-- ==== Sys2Proof/Machine/ReceiverFrames.lean ====
section
/-! DEFINITION. The frames that arrive at a receiver, the receive applier and the demand wait (chapter 9). -/

namespace Sys2Proof.Machine

/-- BEGIN (R150). The identity it carries has no effect on the receiver. DEDUCED (notes/assumptions/40.md). A number of 0 is
taken like any other. DEDUCED (notes/assumptions/24.md). -/
def execBeginFrame (number : Seq) (_identity : BitVec 64) (first : Seq) (s : State) :
    Host.Outcome State Fault Refusal :=
  .next (s.onFrame .receiver fun s => if s.rx.state = .live then s else s.takeBegin number first)

/-- RESUME, the frame (R153). -/
def State.takeResume (s : State) (number next : Seq) : State :=
  if number = s.rx.held ∧ s.rx.held ≠ 0 ∧ s.rx.state.active = true then
    State.hand { s with rx.seen := next, rx.discard := false } (.resumeAck s.rx.held)
  else s.hand (.resumeRefuse s.rx.held)

/-- RESUME_FRAME (R153). -/
def execResumeFrame (number next : Seq) (s : State) : Host.Outcome State Fault Refusal :=
  .next (s.onFrame .receiver fun s => s.takeResume number next)

/-- ABANDON (R154). A reason outside its set has no effect (R184). -/
def execAbandon (reason : Byte) (s : State) : Host.Outcome State Fault Refusal :=
  .next (s.onFrame .receiver fun s => if reason.toNat ≤ 14 then s.takeAbandon else s)

/-- Step 1 of RESYNC: the credit of lost frames (R157). -/
def State.creditLost (s : State) (sentTotal : Seq) : State :=
  let lost := sentTotal - s.rx.arrived - s.rx.lossCredited
  if 1 ≤ lost.toNat ∧ lost.toNat ≤ Config.creditLimit then
    State.giveCredit { s with rx.lossCredited := s.rx.lossCredited + lost } lost.toNat
  else s

/-- Steps 2 and 3 of RESYNC: the numbering, and the marker at the tail of the buffer (R157). -/
def State.renumber (s : State) (number : Seq) : State :=
  let s1 := { s with rx.seen := number, rx.discard := false }
  if s1.streamOpen then { s1 with rx.buffer := s1.rx.buffer ++ [.marker number] } else s1

/-- RESYNC (R157). -/
def execResync (number sentTotal : Seq) (s : State) : Host.Outcome State Fault Refusal :=
  .next (s.onFrame .receiver fun s => (s.creditLost sentTotal).renumber number)

/-- An ordered frame arrives (R156). -/
def State.arriveOrdered (s : State) (seq : Seq) (body : OrderedBody) : State :=
  let s1 := { s with rx.arrived := s.rx.arrived + 1 }
  if !s1.streamOpen || s1.rx.discard then s1.giveCredit 1
  else if seq = s1.rx.seen ∧ s1.rx.frames < Config.creditLimit then
    { s1 with rx.buffer := s1.rx.buffer ++ [.frame seq body], rx.seen := s1.rx.seen + 1 }
  else
    let s2 := (s1.giveCredit 1).hand (.gap s1.rx.seen)
    { s2 with rx.discard := true }

/-- ORDERED_FRAME_ARRIVAL (R156). -/
def execOrderedFrameArrival (seq : Seq) (body : OrderedBody) (s : State) : Host.Outcome State Fault Refusal :=
  .next (s.onFrame .receiver fun s => s.arriveOrdered seq body)

/-- APPLIER_TAKE: with no frame in application the applier drops the markers it reaches and takes the next frame
(R157, R158). DEDUCED (notes/assumptions/36.md). -/
def execApplierTake (s : State) : Host.Outcome State Fault Refusal :=
  .next (if s.mgmt.role = .receiver && s.rx.applying.isNone then s.dropMarkers.takeFrame else s)

/-- DEMAND_WAIT_EXPIRY of a tile with a demand table entry (R165). -/
def execDemandWaitExpiry (tile : Nat) (s : State) : Host.Outcome State Fault Refusal :=
  .next (if s.rx.demands.any fun d => d.tile == tile then s.demandExpire tile else s)

end Sys2Proof.Machine
end

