-- ==== Sys2Proof/Certificates/Slice0/Obligations.lean ====
section
/-! DEFINITION. The statements for the provers. OBLIGATIONS.json lists them with the rules they come from. -/

open Sys2Proof Sys2Proof.Machine

/-! ### The step, the reset and the management line as wholes -/

/-- A step runs the command at the front of the queue, on the state with the rest of the queue. DESIGN CHOICE
(notes/assumptions/1.md): on an empty queue the part idles. -/
def Obligations.StepRunsFrontCommand : Prop :=
  (∀ (c : Instr) (rest : List Instr) (s : State),
    step { s with pending := c :: rest } = exec c { s with pending := rest })
  ∧ ∀ s : State, s.pending = [] → step s = .next s

/-- No command stops the part, and none touches the queue of those that wait behind it. -/
def Obligations.EveryCommandAnswers : Prop :=
  ∀ (c : Instr) (s : State), ∃ t, exec c s = .next t ∧ t.pending = s.pending

/-- R183: in a power-on or warm reset the near port accepts nothing and the management line acknowledges nothing. -/
def Obligations.NothingIsTakenInReset : Prop :=
  ∀ (c : Instr) (s : State), s.mgmt.inReset = true →
    ((commandParts c).isSome = true ∨ ∃ tag kind addr mask data, c = .nearTransfer tag kind addr mask data) →
    exec c s = .next s

/-- R175: a management command that is answered with a status other than OK and CLAMPED has changed nothing but the last
reply, and that reply carries no data (R185). -/
def Obligations.RefusedCommandsChangeOnlyTheReply : Prop :=
  ∀ (c : Instr) (s t : State), (commandParts c).isSome = true → s.mgmt.inReset = false → exec c s = .next t →
    t.mgmt.reply.status ≠ .ok → t.mgmt.reply.status ≠ .clamped → t = s.replied t.mgmt.reply.status []

/-- The campaign commands out of their role and states: ROLE on a receiver, BUSY in every sender state that R55, R56,
R66, R67 and R73 do not name for the command. R55, R66: ARM, DISARM, BREAK and RESUME in the states that take them. -/
def Obligations.CampaignCommandsByState : Prop :=
  (∀ s : State, s.mgmt.inReset = false →
      (s.mgmt.role = .receiver →
        (∀ c ∈ [Instr.arm, .disarm, .start, .breakCmd, .resumeCmd, .handover], exec c s = .next (s.replied .role []))
        ∧ ∀ kind : Byte, exec (.abort kind) s = .next (s.replied .role []))
      ∧ (s.mgmt.role = .sender →
        (s.camp.state ≠ .idle → exec .arm s = .next (s.replied .busy []))
        ∧ (s.camp.state ∉ [SenderState.armed, .handedOver] → exec .disarm s = .next (s.replied .busy []))
        ∧ (s.camp.state ≠ .armed → exec .start s = .next (s.replied .busy []))
        ∧ (s.camp.state ∉ [SenderState.sweep, .settle, .mirror, .audit] → exec .breakCmd s = .next (s.replied .busy []))
        ∧ (s.camp.state ≠ .insync → exec .handover s = .next (s.replied .busy []))
        ∧ (s.camp.state ∈ [SenderState.idle, .armed, .handedOver] →
          exec .resumeCmd s = .next (s.replied .busy [])
          ∧ ∀ kind : Byte, exec (.abort kind) s = .next (s.replied .busy []))))
  ∧ (∀ s : State, s.mgmt.inReset = false → s.mgmt.role = .sender →
      (s.camp.state = .idle → exec .arm s = .next (State.replied (s.inState .armed) .ok []))
      ∧ (s.camp.state = .armed ∨ s.camp.state = .handedOver →
        exec .disarm s = .next (State.replied { s.inState .idle with map := 0 } .ok []))
      ∧ (s.camp.state ∈ [SenderState.sweep, .settle, .mirror, .audit] →
        exec .breakCmd s = .next (State.replied { s with camp.breakFlag := true } .ok []))
      ∧ (s.camp.state ∉ [SenderState.idle, .armed, .handedOver] →
        exec .resumeCmd s = .next (State.replied { s with camp.breakFlag := false } .ok [])))

/-! ### Invariants that every step keeps -/

/-- The state after a power-on reset meets every law of Safety.lean. -/
def Obligations.ResetIsSafe : Prop := State.reset.Safe
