-- ==== Sys2Proof/Laws/State.lean ====
section
/-! SUPPORT. What each record update of the shared operations does to each block of the state: one lemma for a block and an
operation, true by unfolding, so that no later proof unfolds an update. -/

namespace Sys2Proof.Machine

variable (s : State)

@[simp] theorem State.latch_mem (l : Latch) : (s.latch l).mem = s.mem := rfl
@[simp] theorem State.latch_mon (l : Latch) : (s.latch l).mon = s.mon := rfl
@[simp] theorem State.latch_tables (l : Latch) : (s.latch l).tables = s.tables := rfl
@[simp] theorem State.latch_map (l : Latch) : (s.latch l).map = s.map := rfl
@[simp] theorem State.latch_camp (l : Latch) : (s.latch l).camp = s.camp := rfl
@[simp] theorem State.latch_conv (l : Latch) : (s.latch l).conv = s.conv := rfl
@[simp] theorem State.latch_eng (l : Latch) : (s.latch l).eng = s.eng := rfl
@[simp] theorem State.latch_aud (l : Latch) : (s.latch l).aud = s.aud := rfl
@[simp] theorem State.latch_txq (l : Latch) : (s.latch l).txq = s.txq := rfl
@[simp] theorem State.latch_link (l : Latch) : (s.latch l).link = s.link := rfl
@[simp] theorem State.latch_rx (l : Latch) : (s.latch l).rx = s.rx := rfl
@[simp] theorem State.latch_mgmt (l : Latch) :
    (s.latch l).mgmt = { s.mgmt with latches := s.mgmt.latches ||| BitVec.twoPow 11 l.bit } := rfl
@[simp] theorem State.latch_cfg (l : Latch) : (s.latch l).cfg = s.cfg := rfl
@[simp] theorem State.latch_pending (l : Latch) : (s.latch l).pending = s.pending := rfl

@[simp] theorem State.raise_mem (e : Event) : (s.raise e).mem = s.mem := rfl
@[simp] theorem State.raise_mon (e : Event) : (s.raise e).mon = s.mon := rfl
@[simp] theorem State.raise_tables (e : Event) : (s.raise e).tables = s.tables := rfl
@[simp] theorem State.raise_map (e : Event) : (s.raise e).map = s.map := rfl
@[simp] theorem State.raise_camp (e : Event) : (s.raise e).camp = s.camp := rfl
@[simp] theorem State.raise_conv (e : Event) : (s.raise e).conv = s.conv := rfl
@[simp] theorem State.raise_eng (e : Event) : (s.raise e).eng = s.eng := rfl
@[simp] theorem State.raise_aud (e : Event) : (s.raise e).aud = s.aud := rfl
@[simp] theorem State.raise_txq (e : Event) : (s.raise e).txq = s.txq := rfl
@[simp] theorem State.raise_link (e : Event) : (s.raise e).link = s.link := rfl
@[simp] theorem State.raise_rx (e : Event) : (s.raise e).rx = s.rx := rfl
@[simp] theorem State.raise_mgmt (e : Event) : (s.raise e).mgmt = s.mgmt.raise s.cfg.eventMask e := rfl
@[simp] theorem State.raise_cfg (e : Event) : (s.raise e).cfg = s.cfg := rfl
@[simp] theorem State.raise_pending (e : Event) : (s.raise e).pending = s.pending := rfl

@[simp] theorem State.reply_mem (st : Status) (d : List Byte) : (s.reply st d).mem = s.mem := rfl
@[simp] theorem State.reply_mon (st : Status) (d : List Byte) : (s.reply st d).mon = s.mon := rfl
@[simp] theorem State.reply_tables (st : Status) (d : List Byte) : (s.reply st d).tables = s.tables := rfl
@[simp] theorem State.reply_map (st : Status) (d : List Byte) : (s.reply st d).map = s.map := rfl
@[simp] theorem State.reply_camp (st : Status) (d : List Byte) : (s.reply st d).camp = s.camp := rfl
@[simp] theorem State.reply_conv (st : Status) (d : List Byte) : (s.reply st d).conv = s.conv := rfl
@[simp] theorem State.reply_eng (st : Status) (d : List Byte) : (s.reply st d).eng = s.eng := rfl
@[simp] theorem State.reply_aud (st : Status) (d : List Byte) : (s.reply st d).aud = s.aud := rfl
@[simp] theorem State.reply_txq (st : Status) (d : List Byte) : (s.reply st d).txq = s.txq := rfl
@[simp] theorem State.reply_link (st : Status) (d : List Byte) : (s.reply st d).link = s.link := rfl
@[simp] theorem State.reply_rx (st : Status) (d : List Byte) : (s.reply st d).rx = s.rx := rfl
@[simp] theorem State.reply_mgmt (st : Status) (d : List Byte) :
    (s.reply st d).mgmt = { s.mgmt with reply := ⟨st, d⟩ } := rfl
@[simp] theorem State.reply_cfg (st : Status) (d : List Byte) : (s.reply st d).cfg = s.cfg := rfl
@[simp] theorem State.reply_pending (st : Status) (d : List Byte) : (s.reply st d).pending = s.pending := rfl

@[simp] theorem State.answer_mem (tag : Fin 16) (term : Term) :
    (s.answer tag term).mem = { s.mem with nearOut := s.mem.nearOut ++ [⟨tag, term⟩] } := rfl
@[simp] theorem State.answer_mon (tag : Fin 16) (term : Term) : (s.answer tag term).mon = s.mon := rfl
@[simp] theorem State.answer_tables (tag : Fin 16) (term : Term) : (s.answer tag term).tables = s.tables := rfl
@[simp] theorem State.answer_map (tag : Fin 16) (term : Term) : (s.answer tag term).map = s.map := rfl
@[simp] theorem State.answer_camp (tag : Fin 16) (term : Term) : (s.answer tag term).camp = s.camp := rfl
@[simp] theorem State.answer_conv (tag : Fin 16) (term : Term) : (s.answer tag term).conv = s.conv := rfl
@[simp] theorem State.answer_eng (tag : Fin 16) (term : Term) : (s.answer tag term).eng = s.eng := rfl
@[simp] theorem State.answer_aud (tag : Fin 16) (term : Term) : (s.answer tag term).aud = s.aud := rfl
@[simp] theorem State.answer_txq (tag : Fin 16) (term : Term) : (s.answer tag term).txq = s.txq := rfl
@[simp] theorem State.answer_link (tag : Fin 16) (term : Term) : (s.answer tag term).link = s.link := rfl
@[simp] theorem State.answer_rx (tag : Fin 16) (term : Term) : (s.answer tag term).rx = s.rx := rfl
@[simp] theorem State.answer_mgmt (tag : Fin 16) (term : Term) : (s.answer tag term).mgmt = s.mgmt := rfl
@[simp] theorem State.answer_cfg (tag : Fin 16) (term : Term) : (s.answer tag term).cfg = s.cfg := rfl
@[simp] theorem State.answer_pending (tag : Fin 16) (term : Term) : (s.answer tag term).pending = s.pending := rfl

@[simp] theorem State.setTag_mem (tag : Fin 16) (r : TagRecord) :
    (s.setTag tag r).mem = { s.mem with tags := s.mem.tags.set tag r } := rfl
@[simp] theorem State.setTag_mon (tag : Fin 16) (r : TagRecord) : (s.setTag tag r).mon = s.mon := rfl
@[simp] theorem State.setTag_tables (tag : Fin 16) (r : TagRecord) : (s.setTag tag r).tables = s.tables := rfl
@[simp] theorem State.setTag_map (tag : Fin 16) (r : TagRecord) : (s.setTag tag r).map = s.map := rfl
@[simp] theorem State.setTag_camp (tag : Fin 16) (r : TagRecord) : (s.setTag tag r).camp = s.camp := rfl
@[simp] theorem State.setTag_conv (tag : Fin 16) (r : TagRecord) : (s.setTag tag r).conv = s.conv := rfl
@[simp] theorem State.setTag_eng (tag : Fin 16) (r : TagRecord) : (s.setTag tag r).eng = s.eng := rfl
@[simp] theorem State.setTag_aud (tag : Fin 16) (r : TagRecord) : (s.setTag tag r).aud = s.aud := rfl
@[simp] theorem State.setTag_txq (tag : Fin 16) (r : TagRecord) : (s.setTag tag r).txq = s.txq := rfl
@[simp] theorem State.setTag_link (tag : Fin 16) (r : TagRecord) : (s.setTag tag r).link = s.link := rfl
@[simp] theorem State.setTag_rx (tag : Fin 16) (r : TagRecord) : (s.setTag tag r).rx = s.rx := rfl
@[simp] theorem State.setTag_mgmt (tag : Fin 16) (r : TagRecord) : (s.setTag tag r).mgmt = s.mgmt := rfl
@[simp] theorem State.setTag_cfg (tag : Fin 16) (r : TagRecord) : (s.setTag tag r).cfg = s.cfg := rfl
@[simp] theorem State.setTag_pending (tag : Fin 16) (r : TagRecord) : (s.setTag tag r).pending = s.pending := rfl

@[simp] theorem State.clearLock_mem (tag : Fin 16) :
    (s.clearLock tag).mem = { s.mem with tags := s.mem.tags.set tag ⟨s.mem.tags[tag].outstanding, none⟩ } := rfl
@[simp] theorem State.clearLock_mon (tag : Fin 16) : (s.clearLock tag).mon = s.mon := rfl
@[simp] theorem State.clearLock_tables (tag : Fin 16) : (s.clearLock tag).tables = s.tables := rfl
@[simp] theorem State.clearLock_map (tag : Fin 16) : (s.clearLock tag).map = s.map := rfl
@[simp] theorem State.clearLock_camp (tag : Fin 16) : (s.clearLock tag).camp = s.camp := rfl
@[simp] theorem State.clearLock_conv (tag : Fin 16) : (s.clearLock tag).conv = s.conv := rfl
@[simp] theorem State.clearLock_eng (tag : Fin 16) : (s.clearLock tag).eng = s.eng := rfl
@[simp] theorem State.clearLock_aud (tag : Fin 16) : (s.clearLock tag).aud = s.aud := rfl
@[simp] theorem State.clearLock_txq (tag : Fin 16) : (s.clearLock tag).txq = s.txq := rfl
@[simp] theorem State.clearLock_link (tag : Fin 16) : (s.clearLock tag).link = s.link := rfl
@[simp] theorem State.clearLock_rx (tag : Fin 16) : (s.clearLock tag).rx = s.rx := rfl
@[simp] theorem State.clearLock_mgmt (tag : Fin 16) : (s.clearLock tag).mgmt = s.mgmt := rfl
@[simp] theorem State.clearLock_cfg (tag : Fin 16) : (s.clearLock tag).cfg = s.cfg := rfl
@[simp] theorem State.clearLock_pending (tag : Fin 16) : (s.clearLock tag).pending = s.pending := rfl

@[simp] theorem State.forward_mem (x : Transfer) :
    (s.forward x).mem = { s.mem with queue := s.mem.queue ++ [x] } := rfl
@[simp] theorem State.forward_mon (x : Transfer) :
    (s.forward x).mon = { s.mon with passage := s.mon.passage ++ [⟨x.tag, x.kind, tileOf x.addr⟩] } := rfl
@[simp] theorem State.forward_tables (x : Transfer) : (s.forward x).tables = s.tables := rfl
@[simp] theorem State.forward_map (x : Transfer) : (s.forward x).map = s.map := rfl
@[simp] theorem State.forward_camp (x : Transfer) : (s.forward x).camp = s.camp := rfl
@[simp] theorem State.forward_conv (x : Transfer) : (s.forward x).conv = s.conv := rfl
@[simp] theorem State.forward_eng (x : Transfer) : (s.forward x).eng = s.eng := rfl
@[simp] theorem State.forward_aud (x : Transfer) : (s.forward x).aud = s.aud := rfl
@[simp] theorem State.forward_txq (x : Transfer) : (s.forward x).txq = s.txq := rfl
@[simp] theorem State.forward_link (x : Transfer) : (s.forward x).link = s.link := rfl
@[simp] theorem State.forward_rx (x : Transfer) : (s.forward x).rx = s.rx := rfl
@[simp] theorem State.forward_mgmt (x : Transfer) : (s.forward x).mgmt = s.mgmt := rfl
@[simp] theorem State.forward_cfg (x : Transfer) : (s.forward x).cfg = s.cfg := rfl
@[simp] theorem State.forward_pending (x : Transfer) : (s.forward x).pending = s.pending := rfl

> Problem requirements
Look back at the data above. Transcribe exactly the lines starting at the line that contains "(s.setTag tag r).mem" and ending at the line that contains "r).txq = s.txq := rfl".

> Solution to this task
    (s.setTag tag r).mem = { s.mem with tags := s.mem.tags.set tag r } := rfl
@[simp] theorem State.setTag_mon (tag : Fin 16) (r : TagRecord) : (s.setTag tag r).mon = s.mon := rfl
@[simp] theorem State.setTag_tables (tag : Fin 16) (r : TagRecord) : (s.setTag tag r).tables = s.tables := rfl
@[simp] theorem State.setTag_map (tag : Fin 16) (r : TagRecord) : (s.setTag tag r).map = s.map := rfl
@[simp] theorem State.setTag_camp (tag : Fin 16) (r : TagRecord) : (s.setTag tag r).camp = s.camp := rfl
@[simp] theorem State.setTag_conv (tag : Fin 16) (r : TagRecord) : (s.setTag tag r).conv = s.conv := rfl
@[simp] theorem State.setTag_eng (tag : Fin 16) (r : TagRecord) : (s.setTag tag r).eng = s.eng := rfl
@[simp] theorem State.setTag_aud (tag : Fin 16) (r : TagRecord) : (s.setTag tag r).aud = s.aud := rfl
@[simp] theorem State.setTag_txq (tag : Fin 16) (r : TagRecord) : (s.setTag tag r).txq = s.txq := rfl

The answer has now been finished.